++++ DATA ++++
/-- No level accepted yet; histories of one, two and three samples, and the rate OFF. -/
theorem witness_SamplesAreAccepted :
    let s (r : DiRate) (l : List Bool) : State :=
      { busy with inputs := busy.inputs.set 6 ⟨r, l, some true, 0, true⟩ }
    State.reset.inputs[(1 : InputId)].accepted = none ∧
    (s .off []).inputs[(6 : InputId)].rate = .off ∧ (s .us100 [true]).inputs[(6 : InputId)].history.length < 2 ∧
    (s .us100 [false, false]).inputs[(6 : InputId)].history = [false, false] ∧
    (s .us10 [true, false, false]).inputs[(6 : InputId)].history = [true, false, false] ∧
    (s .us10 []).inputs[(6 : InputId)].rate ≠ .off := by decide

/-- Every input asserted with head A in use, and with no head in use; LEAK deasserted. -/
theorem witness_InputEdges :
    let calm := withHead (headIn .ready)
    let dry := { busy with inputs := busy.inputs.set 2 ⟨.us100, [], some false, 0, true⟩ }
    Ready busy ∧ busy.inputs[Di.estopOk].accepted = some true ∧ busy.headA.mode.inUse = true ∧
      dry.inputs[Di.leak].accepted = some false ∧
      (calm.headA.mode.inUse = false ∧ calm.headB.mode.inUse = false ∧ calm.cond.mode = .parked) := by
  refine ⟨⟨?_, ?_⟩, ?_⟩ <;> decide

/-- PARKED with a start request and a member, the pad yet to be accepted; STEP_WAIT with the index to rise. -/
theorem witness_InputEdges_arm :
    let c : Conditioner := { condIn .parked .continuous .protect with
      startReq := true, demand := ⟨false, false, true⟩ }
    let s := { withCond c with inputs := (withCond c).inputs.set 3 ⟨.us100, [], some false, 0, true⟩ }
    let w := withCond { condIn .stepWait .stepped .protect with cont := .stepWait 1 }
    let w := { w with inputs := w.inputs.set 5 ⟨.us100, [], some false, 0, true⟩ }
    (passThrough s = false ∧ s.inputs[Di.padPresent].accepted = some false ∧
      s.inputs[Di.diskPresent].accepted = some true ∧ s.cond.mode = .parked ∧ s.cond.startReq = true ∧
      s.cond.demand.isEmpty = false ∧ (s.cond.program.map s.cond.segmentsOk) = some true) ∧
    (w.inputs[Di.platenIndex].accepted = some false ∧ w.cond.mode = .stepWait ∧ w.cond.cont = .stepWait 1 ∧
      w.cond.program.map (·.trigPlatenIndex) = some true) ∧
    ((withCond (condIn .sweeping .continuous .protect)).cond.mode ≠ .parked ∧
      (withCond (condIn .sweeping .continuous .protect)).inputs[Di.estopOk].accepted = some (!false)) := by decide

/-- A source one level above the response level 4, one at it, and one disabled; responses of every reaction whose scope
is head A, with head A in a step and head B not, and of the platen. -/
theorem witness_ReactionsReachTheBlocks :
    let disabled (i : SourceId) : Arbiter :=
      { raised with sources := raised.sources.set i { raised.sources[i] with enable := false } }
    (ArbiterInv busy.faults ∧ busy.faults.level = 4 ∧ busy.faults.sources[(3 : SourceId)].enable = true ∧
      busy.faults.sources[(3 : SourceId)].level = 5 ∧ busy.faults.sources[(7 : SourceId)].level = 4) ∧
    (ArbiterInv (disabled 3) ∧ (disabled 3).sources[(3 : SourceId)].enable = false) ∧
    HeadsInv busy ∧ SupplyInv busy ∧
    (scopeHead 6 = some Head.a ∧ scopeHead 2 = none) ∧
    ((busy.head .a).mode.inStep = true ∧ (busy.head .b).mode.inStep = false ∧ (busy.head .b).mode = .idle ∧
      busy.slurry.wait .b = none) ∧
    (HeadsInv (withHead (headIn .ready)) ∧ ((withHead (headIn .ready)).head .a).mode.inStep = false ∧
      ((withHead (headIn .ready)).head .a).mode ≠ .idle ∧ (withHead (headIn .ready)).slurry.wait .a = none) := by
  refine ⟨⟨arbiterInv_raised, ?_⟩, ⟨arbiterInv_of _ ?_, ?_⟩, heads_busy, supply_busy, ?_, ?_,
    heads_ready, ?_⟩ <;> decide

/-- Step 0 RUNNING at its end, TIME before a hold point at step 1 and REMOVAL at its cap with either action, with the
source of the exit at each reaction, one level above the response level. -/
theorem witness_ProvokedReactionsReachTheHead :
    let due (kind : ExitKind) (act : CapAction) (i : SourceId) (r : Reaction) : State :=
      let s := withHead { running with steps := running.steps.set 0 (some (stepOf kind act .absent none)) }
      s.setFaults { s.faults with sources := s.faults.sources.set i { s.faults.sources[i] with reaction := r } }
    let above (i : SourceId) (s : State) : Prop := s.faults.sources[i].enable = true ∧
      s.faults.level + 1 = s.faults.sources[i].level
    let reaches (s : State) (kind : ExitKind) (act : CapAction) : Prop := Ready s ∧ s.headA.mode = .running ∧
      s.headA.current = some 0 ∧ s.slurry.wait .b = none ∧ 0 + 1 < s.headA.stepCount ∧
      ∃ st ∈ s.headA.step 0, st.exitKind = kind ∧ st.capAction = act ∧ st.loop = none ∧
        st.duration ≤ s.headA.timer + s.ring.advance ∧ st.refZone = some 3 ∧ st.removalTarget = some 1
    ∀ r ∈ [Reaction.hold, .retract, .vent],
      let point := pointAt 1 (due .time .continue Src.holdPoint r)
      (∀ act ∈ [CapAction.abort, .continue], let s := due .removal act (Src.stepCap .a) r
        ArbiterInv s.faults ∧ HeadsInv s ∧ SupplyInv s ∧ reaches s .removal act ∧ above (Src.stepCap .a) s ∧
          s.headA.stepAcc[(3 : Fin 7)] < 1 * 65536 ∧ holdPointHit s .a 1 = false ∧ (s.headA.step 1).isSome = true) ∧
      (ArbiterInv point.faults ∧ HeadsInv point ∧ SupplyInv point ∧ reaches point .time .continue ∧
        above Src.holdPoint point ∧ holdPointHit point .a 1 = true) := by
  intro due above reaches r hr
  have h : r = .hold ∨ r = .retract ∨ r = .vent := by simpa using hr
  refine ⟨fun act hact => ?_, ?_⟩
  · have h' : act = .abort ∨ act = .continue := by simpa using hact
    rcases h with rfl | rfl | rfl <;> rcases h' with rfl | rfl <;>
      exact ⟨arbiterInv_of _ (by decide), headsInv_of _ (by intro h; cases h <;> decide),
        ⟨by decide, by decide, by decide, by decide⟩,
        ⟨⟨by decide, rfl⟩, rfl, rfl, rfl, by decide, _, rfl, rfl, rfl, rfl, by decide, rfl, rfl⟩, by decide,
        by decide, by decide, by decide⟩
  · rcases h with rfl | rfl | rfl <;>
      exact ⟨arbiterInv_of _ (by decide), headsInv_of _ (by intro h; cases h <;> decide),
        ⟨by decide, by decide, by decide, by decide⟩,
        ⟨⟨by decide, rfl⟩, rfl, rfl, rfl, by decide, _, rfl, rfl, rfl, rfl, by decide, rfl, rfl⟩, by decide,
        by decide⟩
++++
• **TASK TO CARRY OUT**
Starting with the line with "refine ⟨⟨?_, ?_⟩, ?_⟩ <;> decide" above and going on through the line with "(passThrough s = false", transcribe every line exactly, both ends included, and add nothing.

• **ANSWER SECTION**
  refine ⟨⟨?_, ?_⟩, ?_⟩ <;> decide

/-- PARKED with a start request and a member, the pad yet to be accepted; STEP_WAIT with the index to rise. -/
theorem witness_InputEdges_arm :
    let c : Conditioner := { condIn .parked .continuous .protect with
      startReq := true, demand := ⟨false, false, true⟩ }
    let s := { withCond c with inputs := (withCond c).inputs.set 3 ⟨.us100, [], some false, 0, true⟩ }
    let w := withCond { condIn .stepWait .stepped .protect with cont := .stepWait 1 }
    let w := { w with inputs := w.inputs.set 5 ⟨.us100, [], some false, 0, true⟩ }
    (passThrough s = false ∧ s.inputs[Di.padPresent].accepted = some false ∧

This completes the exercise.